/-- CPY (R324). -/
def execCpy (f : EnF) (s : State) : Host.Outcome State Fault Refusal :=
  issue (.cpy f) (enOpds f false f.sc.toNat (if f.cs then 2 else 1)) true (fun t =>
    t.engine fun t => t.readCard f 1 fun t addr bs =>
      let c := cardOf bs
      if !c.cpyOk bs then .trap t 0x10 addr 0
      else t.cardJob f addr c (.copy c) c.cpyReads c.cpyWrites id) s

/-- GATH (R325). -/
def execGath (f : EnF) (s : State) : Host.Outcome State Fault Refusal :=
  issue (.gath f) (enOpds f false f.sc.toNat (if f.cs then 2 else 1)) true (fun t =>
    t.engine fun t => t.readCard f 1 fun t addr bs =>
      let c := cardOf bs
      if !c.gathOk bs then .trap t 0x10 addr 0
      else t.cardJob f addr c (.copy c) c.gathReads c.cpyWrites id) s

/-- The number of collectives that a die has issued for a context, GROUP and kind of set (R326). -/
def collCount (l : List ((Nat × Nat) × Nat × Nat)) (die ctx group : Nat) : Nat :=
  (l.findSome? fun e => if e.1 = (die, ctx) ∧ e.2.1 = group then some e.2.2 else none).getD 0
def collBump (l : List ((Nat × Nat) × Nat × Nat)) (die ctx group : Nat) : List ((Nat × Nat) × Nat × Nat) :=
  ((die, ctx), group, collCount l die ctx group + 1) :: l.filter fun e => !decide (e.1 = (die, ctx) ∧ e.2.1 = group)

/-- COLL (R326). -/
def execColl (f : EnF) (s : State) : Host.Outcome State Fault Refusal :=
  issue (.coll f) (enOpds f false f.sc.toNat (if f.cs then 2 else 1)) true (fun t =>
    t.engine fun t => t.readCard f 1 fun t addr bs =>
      let c := cardOf bs
      match t.s.collPlace t.die c with
      | none => .trap t 0x10 addr 0
      | some (_, p) =>
        if !c.collOk bs p then .trap t 0x10 addr 0
        else
          let k := collCount t.s.collNo t.die t.ctx.slot c.seed
          t.cardJob f addr c (.coll c k) [reach c.sglob c.src [] (runBytes c.sfmt c.nx).1]
            [reach c.dglob c.dst [] (runBytes c.dfmt (c.outLen p)).1]
            (fun t => { t with s := { t.s with collNo := collBump t.s.collNo t.die t.ctx.slot c.seed } })) s

/-! The chunks of CPY and GATH -/

/-- The destination address of vector `v`, and of its scales (R324, R325). -/
def Card.vecDst (c : Card) (v : Nat) : Int :=
  c.dst + ((v % c.ny : Nat) : Int) * c.dsy + (if c.type = 1 then ((v / c.ny : Nat) : Int) * c.dsz else 0)
def Card.sclDst (c : Card) (v : Nat) : Int := c.dst + c.dscl + ((v * (c.nx / 32) : Nat) : Int)

/-- The source row of vector `v` (R324, R325): none for an index out of bound. -/
def Card.rowOf (c : Card) (data : List Byte) (v : Nat) : Option Nat :=
  if c.type = 1 then some v
  else
    let j := fieldAt data (4 * v) 4
    if j < c.ibound then some j else none

/-- The source address of a row, and of its scales. -/
def Card.vecSrc (c : Card) (r : Nat) : Int :=
  if c.type = 1 then c.src + ((r % c.ny : Nat) : Int) * c.ssy + ((r / c.ny : Nat) : Int) * c.ssz else c.src + (r : Int) * c.ssy
def Card.sclSrc (c : Card) (r : Nat) : Int := c.src + c.sscl + ((r * (c.nx / 32) : Nat) : Int)

/-- The lowest destination byte at or above `pos` (R141). -/
def Card.nextByte (c : Card) (pos : Int) : Option Int :=
  let b := runBytes c.dfmt c.nx
  let areas : List (Int × Nat) := (List.range c.vectors).flatMap fun v => [(c.vecDst v, b.1), (c.sclDst v, b.2)]
  let at_ : List Int := areas.filterMap fun a => if a.2 = 0 ∨ a.1 + a.2 ≤ pos then none else some (max a.1 pos)
  at_.foldl (fun best x => match best with
    | none => some x
    | some y => some (min x y)) none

============

Only the lines containing the string "Option" are needed; pull them out of the records.

### TASK OUTPUT
def Card.rowOf (c : Card) (data : List Byte) (v : Nat) : Option Nat :=
def Card.nextByte (c : Card) (pos : Int) : Option Int :=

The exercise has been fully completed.